Throughout the design they gave importance to debugging (instrospection) by surfacing debugging information to all users rather than hiding it. To handle the enormous volume of data, they provide several levels of UI & debugging tools so users can quickly identify anomalous events related to their jobs & then drill down to detailed event & errors logs from their applications & infrastructure itself.
Another important part of managing large scale clusters is automation & operator scaleout: Borg’s design allows them to support 10s of 1000s of machines per operator (SRE).
The qualitative lessons they learned from operating Borg in production for more than a decade were incorporated in Kubernetes which has become extremely popular now:
- allocs are useful: allows helper services to be developed by separate teams & this abstraction spawned the widely-used logsaver pattern & data-loader+webserver pattern.
- cluster management is more than task management: apps on Borg benefit from other cluster services such as naming & load balancing, apart from lifecycle management of tasks & machines.
- master is the kernel of a distributed system: although originally built as a monolithic system, Borgmaster became a kernel sitting at the heart of an ecosystem of services that cooperate to manage user jobs: scheduler, UI (Sigma), admission control, vertical & horizontal auto-scaling, re-packing tasks, periodic job submission, workflow management, archiving system actions for offline querying. Affording this scaling of workload & feature set without sacrificing performance, scalability & maintainability is hallmark of a good design.

Weaknesses

The only form of data locality supported by the Borg scheduler is sharing & caching immutable packages used by different tasks. The scheduler doesn’t take into account low-level resource interference: such as memory bandwidth contention or L3 cache pollution. Maybe the scheduler can be further improved.
As discussed in the paper:
- Jobs are restrictive as the only grouping mechanism for tasks: no way to manage multi-job service as a single entity or related instances of a service (canary & production tracks). K8s solves this by using labels - arbitrary key-value paris that user can attach to any object in the system.
- One IP address per machine complicates things: Borg needed to schedule ports as a resource, assign ports to tasks, enforce port isolation & RPC systems needed to handle ports as well as IP addresses.
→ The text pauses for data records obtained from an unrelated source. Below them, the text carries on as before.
/-- A pass that issues on an idle mill ends its idling. -/
theorem wakeMill_idle {t : State} {d : Nat} {i : Iss} (hi : s.issueAt d 0x41 = some i)
    (h : (t.core (i.run.host d)).idle = true) :
    s.wakeMill t d = t.setCore (i.run.host d) { t.core (i.run.host d) with idle := false } := by
  simp only [State.wakeMill, hi, h, if_true]
end

/-- Settles O27: the fold of a ready module, a mill that a running step's blanks make idle, and the pass that wakes it. -/
theorem summariesAndIdlingAct : Obligations.SummariesAndIdlingAct :=
  ⟨fun _ _ h hu => exec_summaryFold_ready h hu,
    fun _ _ _ _ hr hp ho hj hs => exec_blankStrikeRampDown_strikes (strikes_of_run hr hp ho hj hs),
    fun _ _ _ _ => wakeMill_idle⟩

end Sys2Proof.Proofs

/-! ## The finisher's element-wise instructions (R67, R138, R141, R227) -/

namespace Sys2Proof.Proofs
open Sys2Proof.Machine

/-- Table 5-2 on rational numbers: the exact result of an element-wise instruction. -/
def elemResult (op : ElemOp) (x y z : Rat) : Rat :=
  match op with
  | .add => x + y
  | .sub => x - y
  | .mul => x * y
  | .mad => x * y + z
  | .min => if x ≤ y then x else y
  | .max => if x ≤ y then y else x
  | .abs => if 0 ≤ x then x else -x
  | .neg => -x
  | .cvt => x
  | .sel => if 0 < z then x else y
  | .cmpge => if y ≤ x then 1 else 0

/-- A formed element stands for this number and does not count as invalid. -/
def Forms (f : Formed) (q : Rat) : Prop := f.val.toFrac.rat = q ∧ f.inv = false

/-- A sum or product that is defined and has this value forms it. -/
theorem formOpt_forms {o : Option Val} {q : Rat} (h : ∃ v, o = some v ∧ v.exact ∧ v.toFrac.rat = q) :
    Forms (formOpt o) q := by
  obtain ⟨v, rfl, -, hv⟩ := h
  exact ⟨hv, rfl⟩

/-! ### The sign of a value -/

/-- Without its sign a value is its magnitude. -/
theorem rat_unsigned (v : Val) : ({ v with neg := false } : Val).toFrac.rat = |v.toFrac.rat| := by
  have hm : 0 ≤ (v.num : Rat) / v.den := by positivity
  rw [rat_toFrac, rat_toFrac, abs_mul, abs_of_nonneg hm]
  cases v.neg <;> norm_num [signOf]

/-- SEL's test of its third operand, class and sign, asks whether the value is above zero. -/
theorem nonzero_unsigned_iff_pos {c : Val} (hc : c.exact) :
    (decide (c.cls ≠ .zero) && !c.neg) = true ↔ 0 < c.toFrac.rat := by
  obtain ⟨h, -⟩ | ⟨h, -⟩ := hc.1
  · simp [h, zero_rat c hc h]
  · obtain ⟨hneg, hpos⟩ := fin_sign c hc h
    cases hs : c.neg with
    | true => simp [(hneg hs).not_gt]
    | false => simp [h, hpos hs]

/-! ### Two exact operands: the class test and the order -/

section
variable {a b : Val} (ha : a.exact) (hb : b.exact)
include ha hb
K8s uses Linux namespaces, VMs, IPv6 & SDN to give an IP address to every pod & service.
- Optimizing for power users at the expense of casual ones: the BCL specification lists about 230 parameters & makes it harder for the casual user to use Borg.
Borg, as described in this paper, is only suitable for Google’s workloads and Google’s machines. The design choices that affected their system are extremely Google-specific. To cite an instance: the vast majority of the Borg worklaod does not run inside VMs - a reason being the system was designed at a time when Google had made a considerable investment in processors with no virtualization support in hardware. But of course, the paper presents many ideas to build such a cluster management system.
Not enough motivation (quantitatively) provided for choosing “cell compaction” as the utilization metric for Borg’s design. They just say that they picked this metric after much experimentation and the details are avoided. They mention cell compaction gives a fair, consistent way to compare scheduling policies.

Future Work

As discussed above, work continues in improving the scheduler. Adding thread placement & CPU management that is NUMA-, hyperthreading-, and power-aware & improving the control fidelity of the Borglet.
Even though K8s is being actively developed, maybe rewriting the BCL to support a simpler API for casual users might be a potential future work.